Haploidentical Stem Cell Transplantation for Children With Therapy Resistant Leukemia

NCT ID: NCT01025778

Last Updated: 2021-02-21

Basic Information

• Recruitment Status: COMPLETED
• Clinical Phase: PHASE2
• Total Enrollment: 7 participants
• Study Classification: INTERVENTIONAL
• Study Start Date: 2009-12-31
• Study Completion Date: 2012-12-31

Brief Summary

Despite substantial progress in the treatment pediatric acute leukemia a significant number of children will experience primary or secondary resistance to the treatment. In other words it will be not possible to achieve remission using standard chemotherapy (primary resistance) or the patients will develop chemotherapy resistant relapse (secondary resistance). Children failing to achieve remission or children relapsing after previous allogeneic stem cell transplantation have short life expectancy and palliative treatment still remains the most reasonable option as the escalation of conventional chemotherapy is not longer effective.

The role of Graft versus Leukemia effect was postulated as one of the mechanisms contributing to the leukemia control/eradication after transplantation of hematopoietic stem cells.

In this study the investigators combine intensified multiagent Clofarabine containing chemotherapy with post-induction treatment intensification using reduced intensity conditioning followed by haploidentical hematopoietic stem cell transplantation. Introducing a new drug to the treatment of resistant leukemia the investigators want to achieve a response which allows us to proceed to immediate haploidentical transplantation. Using a haploidentical donor the investigators can avoid time consuming search for an unrelated donor and perform the transplantation at the optimal time-point. Combating therapy resistant leukemia the investigators would like to evoke and utilize potential Graft-versus-Leukemia effect which is much more pronounced in the haploidentical setting, as it is well documented that allogeneic transplantation with a matched donor is not effective in resistant disease.
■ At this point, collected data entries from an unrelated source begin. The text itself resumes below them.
theorem test_meets_Products :
  (let c : Ctx := .se 5;
   let s : State := withG up c [(3, 0xFFFFFFFF), (4, 0x80000000)];
   let rs : RegNo := 3;
   let rt : RegNo := 4;
   (∀ i ∈ [.mul c rs rt, .mulu c rs rt, .mac c rs rt, .macu c rs rt], s.Issues c i)) ∧
  (let c : Ctx := .se 5;
   let d : Nat := 0;
   let v : BitVec 64 := 7;
   let ps : List (Nat × BitVec 64) := [];
   let s : State := up.modCore c fun x => { x with products := [(0, 7)] };
   let x := s.core c;
   (x.products = [(d, v)]) ∧ (d ≤ s.issueTime c) ∧ (x.products = (d, v) :: ps)) ∧
  (let c : Ctx := .se 5;
   let d : Nat := 1;
   let v : BitVec 64 := 7;
   let s : State := up.modCore c fun x => { x with products := [(1, 7)] };
   let x := s.core c;
   (x.products = [(d, v)]) ∧ (s.issueTime c < d)) := by
  unfold State.Issues; refine ⟨?_, ?_, ?_⟩ <;> decide +kernel

theorem test_meets_Divides :
  (let c : Ctx := .cc;
   let rs : RegNo := 3;
   let rt : RegNo := 4;
   let s : State := withG up c [(3, 0x80000000), (4, 1)];
   let x := s.core c;
   let a := x.gr rs;
   let b := x.gr rt;
   (s.Issues c (.div c rs rt)) ∧ (b ≠ 0) ∧ (¬ (a = 0x80000000 ∧ b = 0xFFFFFFFF)) ∧ (s.Issues c (.divu c rs rt))) ∧
  (let c : Ctx := .cc;
   let rs : RegNo := 3;
   let rt : RegNo := 4;
   let s : State := withG up c [(3, 0x80000000), (4, 0xFFFFFFFF)];
   let x := s.core c;
   let a := x.gr rs;
   let b := x.gr rt;
   (s.Issues c (.div c rs rt)) ∧ (a = 0x80000000) ∧ (b = 0xFFFFFFFF) ∧ (bitOf x.status stOVT = false)) ∧
  (let c : Ctx := .cc;
   let rs : RegNo := 3;
   let rt : RegNo := 4;
   let s : State := withG up c [(3, 5)];
   let i := .div c rs rt;
   let x := s.core c;
   let b := x.gr rt;
   (i = .div c rs rt ∨ i = .divu c rs rt) ∧ (s.Issues c i) ∧ (b = 0) ∧ (bitOf x.status stDZT = false)) ∧
  (let c : Ctx := .cc;
   let rs : RegNo := 3;
   let rt : RegNo := 4;
   let s : State := withG up c [(3, 5)] 0x102;
   let i := .divu c rs rt;
   let x := s.core c;
   let b := x.gr rt;
   (i = .div c rs rt ∨ i = .divu c rs rt) ∧ (s.Issues c i) ∧ (b = 0) ∧ (bitOf x.status stDZT = true)) ∧
  (let c : Ctx := .cc;
   let rs : RegNo := 3;
   let rt : RegNo := 4;
   let s : State := withG up c [(3, 0x80000000), (4, 0xFFFFFFFF)] 0x302;
   let x := s.core c;
   let a := x.gr rs;
   let b := x.gr rt;
   (s.Issues c (.div c rs rt)) ∧ (a = 0x80000000) ∧ (b = 0xFFFFFFFF) ∧ (bitOf x.status stOVT = true)) := by
  unfold State.Issues; refine ⟨?_, ?_, ?_, ?_, ?_⟩ <;> decide +kernel

theorem test_meets_Branches :
  (let c : Ctx := .se 5;
   let rs : RegNo := 3;
   let rt : RegNo := 4;
   let off : BitVec 16 := 0x8000;
   let s : State := withG up c [(3, 0x80000000), (4, 0x80000000)];
   let code : BitVec 5 := 13;
   let o26 : BitVec 26 := 0x2000000;
   let x := s.core c;
   let a := x.gr rs;
   (∀ i ∈ [.beq c rs rt off, .bne c rs rt off, .blt c rs rt off, .bge c rs rt off, .bltu c rs rt off, .bgeu c rs rt off,
     .bf c code off, .j c o26, .jr c rs, .barp c], s.Issues c i) ∧ (bitsOf a 0 2 = 0)) ∧
  (let c : Ctx := .se 5;
   let rs : RegNo := 3;
   let s : State := withG up c [(3, 0x80000001)];
   let x := s.core c;
   let a := x.gr rs;
   (s.Issues c (.jr c rs)) ∧ (bitsOf a 0 2 ≠ 0)) := by
  unfold State.Issues; refine ⟨?_, ?_⟩ <;> decide +kernel

theorem test_meets_Loops :
  (let y : CoreSt := { lc0 := 2, ls0 := 8, le0 := 16, lc1 := 2, ls1 := 4, le1 := 12 };
   let a : Word := 12;
   (a = y.le1) ∧ (1 < y.lc1.toNat)) ∧
  (let y : CoreSt := { lc1 := 1, le1 := 12 };
   let a : Word := 12;
   (a = y.le1) ∧ (y.lc1 = 1)) ∧
  (let y : CoreSt := { lc0 := 2, ls0 := 8, le0 := 16, lc1 := 2, ls1 := 4, le1 := 12 };
   let a : Word := 16;
   (¬ (a = y.le1 ∧ y.lc1 ≠ 0)) ∧ (a = y.le0) ∧ (1 < y.lc0.toNat)) ∧
  (let y : CoreSt := { lc0 := 1, le0 := 16, lc1 := 2, le1 := 12 };
   let a : Word := 16;
   (¬ (a = y.le1 ∧ y.lc1 ≠ 0)) ∧ (a = y.le0) ∧ (y.lc0 = 1)) ∧
  (let y : CoreSt := { lc0 := 2, ls0 := 8, le0 := 16, lc1 := 2, ls1 := 4, le1 := 12 };
   let a : Word := 20;
   (¬ (a = y.le1 ∧ y.lc1 ≠ 0)) ∧ (¬ (a = y.le0 ∧ y.lc0 ≠ 0))) := by
  refine ⟨?_, ?_, ?_, ?_, ?_⟩ <;> decide +kernel

theorem test_meets_AddressMaps :
  (let a : Nat := 0xFFF;
   (a < 0x1000)) ∧
  (let a : Nat := 0x10000;
   (0x10000 ≤ a) ∧ (a < 0x20000)) ∧
  (let a : Nat := 0x20040;
   (0x20040 ≤ a) ∧ (a < 0x10000000)) ∧
  (let s : State := up;
   let a : Nat := 0xFFFF;
   (s.cc.priv = true) ∧ (a < 0x10000)) ∧
  (let s : State := up;
   let a : Nat := 0x15FFFF;
   (s.cc.priv = true) ∧ (0x100000 ≤ a) ∧ (a < 0x160000)) ∧
  (let s : State := up;
   let a : Nat := 0x20F7FFFF;
   (s.cc.priv = true) ∧ (0x20000000 ≤ a) ∧ (a < 0x21000000) ∧ (a % 0x100000 < 0x80000)) ∧
  (let s : State := up;
   let a : Nat := 0x2FFFFFFF;
   (s.cc.priv = true) ∧ (0x21000000 ≤ a) ∧ (a < 0x30000000)) ∧
  (let s : State := up;
   let h : Nat := 3;
   (s.cc.priv = true) ∧ (h < 4)) ∧
  (let s : State := { up with cc := { up.cc with status := 0 } };
   let a : Nat := 0x7FFFFFFF;
   (s.cc.priv = false) ∧ (0x20000000 ≤ a) ∧ (a < 0x80000000)) := by
  refine ⟨?_, ?_, ?_, ?_, ?_, ?_, ?_, ?_, ?_⟩ <;> decide +kernel

theorem test_meets_Locks :
  (let c : Ctx := .se 5;
   let rd : RegNo := 4;
   let rs : RegNo := 3;
   let imm : BitVec 16 := 0;
   let k : Nat := 0x20000000;
   let bs : List Byte := [0, 0, 0, 0];
   let e : Ecc := .clean;
   let key : Nat := 0x20000000;
   let j : Nat := 0x20000003;
   let s : State := (withG up c [(3, 0x10000)]).modCore c fun x => { x with resv := some (0x20000000) };
   let x := s.core c;
   let a := x.gr rs + imm.signExtend 32;
   (s.Issues c (.ll c rd rs imm)) ∧ (a.toNat % 4 = 0) ∧ ((s.found c).lockKey c a.toNat = .inr k) ∧ ((s.found c).whereOf c
     a.toNat 4 false = .mem k) ∧ ((s.found c).eccBytes k 4 = (bs, e)) ∧ (e ≠ .uncorr) ∧ (s.Issues c (.sc c rd rs imm)) ∧
     ((s.found c).whereOf c a.toNat 4 true = .mem k) ∧ (x.resv = some k) ∧ (x.resv = some key) ∧ (key / 4 * 4 ≤ j) ∧ (j <
     key / 4 * 4 + 4)) ∧
  (let c : Ctx := .se 5;
   let rd : RegNo := 4;
   let rs : RegNo := 3;
   let imm : BitVec 16 := 0;
   let k : Nat := 0x20000000;
   let s : State := withG up c [(3, 0x10000)];
   let x := s.core c;
   let a := x.gr rs + imm.signExtend 32;
   (s.Issues c (.sc c rd rs imm)) ∧ (a.toNat % 4 = 0) ∧ ((s.found c).lockKey c a.toNat = .inr k) ∧ (x.resv ≠ some k)) ∧
  (let c : Ctx := .se 5;
   let rd : RegNo := 4;
   let rs : RegNo := 3;
   let imm : BitVec 16 := 0;
   let s : State := withG up c [(3, 0x800)];
   let sub : Nat := 1;
   let x := s.core c;
   let a := x.gr rs + imm.signExtend 32;
   (s.Issues c (.ll c rd rs imm)) ∧ (a.toNat % 4 = 0) ∧ ((s.found c).lockKey c a.toNat = .inl sub) ∧ (s.Issues c (.sc c
     rd rs imm))) ∧
  (∀ b ∈ [0x20000, 0xFFFF, 0x10800000, 0x80000000, 0x30000000],
     ¬ (0x10000 ≤ b ∧ b < 0x20000) ∧ ¬ (0x10000000 ≤ b ∧ b < 0x10800000)) ∧
  (let s : State := { up with cc := { up.cc with status := 0 } };
   ∀ b ∈ [0x20000000, 0x7FFFFFFF], s.cc.priv = false ∧ 0x20000000 ≤ b ∧ b < 0x80000000) ∧
  (∀ b ∈ [0x140000, 0x15FFFF, 0x10000000, 0x107FFFFF, 0x20000000, 0x20F7FFFF], up.cc.priv = true ∧
     ((0x140000 ≤ b ∧ b < 0x160000) ∨ (0x10000000 ≤ b ∧ b < 0x10800000) ∨
       (0x20000000 ≤ b ∧ b < 0x21000000 ∧ b % 0x100000 < 0x80000))) ∧
  (∀ b ∈ [0x13FFFF, 0x160000, 0x10800000, 0x20F80000, 0x21000000], up.cc.priv = true ∧
     ¬ ((0x140000 ≤ b ∧ b < 0x160000) ∨ (0x10000000 ≤ b ∧ b < 0x10800000) ∨
       (0x20000000 ≤ b ∧ b < 0x21000000 ∧ b % 0x100000 < 0x80000))) := by
  unfold State.Issues; refine ⟨?_, ?_, ?_, ?_, ?_, ?_, ?_⟩ <;> decide +kernel
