-- ==== Sys2Proof/Machine/Delivery.lean ====
section
/-! DEFINITION. Line delivery (R122 to R142): head decisions, turns, bursts, fills, ends of parts, flushes, the host
write port, and the meanings of PORT_ISSUE, FLUSH_COMPLETION, FLUSH_TIMEOUT, LEG_TIMER_EXPIRY, LINK_DOWN, LINK_UP. -/

namespace Sys2Proof.Machine

/-! ### The decision for a head entry (R127, R128, R129) -/

inductive DiscardCase
  | closed | noPart | partClosed | notAllowed | notInTable | unopened
  deriving DecidableEq, Repr

inductive Decision
  | write
  | wait
  | discard (why : DiscardCase)
  deriving DecidableEq, Repr

/-- The decision for a line, the first case of R127 that applies. -/
def State.headDecision (s : State) (l : Line) : Decision :=
  let k := frameOf s.area l.index
  if s.closed then .discard .closed
  else match s.entryFor k with
    | some e =>
      match cfgPhaseStream s.area l.phase with
      | none => .discard .noPart
      | some j =>
        match e.legs[j].own with
        | none => .discard .noPart
        | some p => if p.state = .collecting then .write else .discard .partClosed
    | none =>
      if !s.allowed k then .discard .notAllowed
      else if k ≤ s.frames.h then .discard .notInTable
      else if s.pos.lineIndex < (k + 2) * cfgL s.area then .wait
      else .discard .unopened

def countDiscard (why : DiscardCase) : Counters → Counters :=
  countDelivery fun c =>
    let c := { c with linesDiscarded := c.linesDiscarded + 1 }
    match why with
    | .closed => { c with discardClosed := c.discardClosed + 1 }
    | .noPart => { c with discardNoPart := c.discardNoPart + 1 }
    | .partClosed => { c with discardPartClosed := c.discardPartClosed + 1 }
    | .notAllowed => { c with discardNotAllowed := c.discardNotAllowed + 1 }
    | .notInTable => { c with discardNotInTable := c.discardNotInTable + 1 }
    | .unopened => { c with discardUnopened := c.discardUnopened + 1 }

def State.setLines (s : State) (t : Tap) (lines : List Line) : State := s.setTap t { s.taps[t] with lines := lines }

def State.setWaiting (s : State) (t : Tap) (b : Bool) : State :=
  { s with delivery := { s.delivery with waiting := s.delivery.waiting.set t b } }

/-- Discards the heads that R127 decides so, one after another, until a head is written or waits (R128). -/
def State.discardHeads (t : Tap) : List Line → State → State
  | [], s => s
  | l :: rest, s =>
    match s.headDecision l with
    | .discard why => State.discardHeads t rest (((s.setLines t rest).setWaiting t false).bump (countDiscard why))
    | .write | .wait => s

/-- The head begins a wait when it is decided so for the first time (R129). -/
def State.judgeWait (s : State) (t : Tap) : State :=
  match s.taps[t].lines with
  | [] => s.setWaiting t false
  | l :: _ =>
    if s.headDecision l = .wait then
      if s.delivery.waiting[t] then s
      else (s.setWaiting t true).bump (countDelivery fun c => { c with openWaits := c.openWaits + 1 })
    else s.setWaiting t false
The use of best KIR mismatch donor and post-transplant donor lymphocyte infusion will be implemented in order to develop/intensify graft versus leukemia effect.

Conditions

Acute Lymphoblastic Leukemia; Acute Myeloid Leukemia

Study Design

• Allocation Method: NA
• Intervention Model: SINGLE_GROUP
• Primary Study Purpose: TREATMENT
• Blinding Strategy: NONE

Study Groups

Remission induction and haplo-SCT

Remission induction with Clofaranie, Etoposide and Cyclophosphamide combination followed by haplidentical stem cella transplantation if remission achieved.

Group Type: EXPERIMENTAL

Clofarabine for remission induction

Intervention Type: DRUG

Etoposide for remission induction

Intervention Type: DRUG

Cyclophosphamide for remission induction

Intervention Type: DRUG

Clofarabine in conditioning before transplantation

Intervention Type: DRUG

Thiotepa in conditioning before transplantation

Intervention Type: DRUG

Melfalan in conditioning before transplantation

Intervention Type: DRUG

Haploidentical transplantation of T-cell depleted graft

Intervention Type: PROCEDURE

Donor lymphocyte infusion

Intervention Type: PROCEDURE

Interventions

Clofarabine for remission induction

Intervention Type: DRUG

Etoposide for remission induction

Intervention Type: DRUG

Cyclophosphamide for remission induction

Intervention Type: DRUG

Clofarabine in conditioning before transplantation

Intervention Type: DRUG

Thiotepa in conditioning before transplantation

Intervention Type: DRUG

Melfalan in conditioning before transplantation

Intervention Type: DRUG

Haploidentical transplantation of T-cell depleted graft

Intervention Type: PROCEDURE

Donor lymphocyte infusion

Intervention Type: PROCEDURE

Eligibility Criteria

Inclusion Criteria

Target population

1. Refractory acute lymphoblastic leukemia

• Chemoresistant isolated or combined bone marrow relapse

• Relapse after during/after conventional treatment
• Relapse ≥6 months after allogeneic stem cell transplantation
• Primary induction failure
• Isolated extramedullary relapse after previous HSCT (>6 months)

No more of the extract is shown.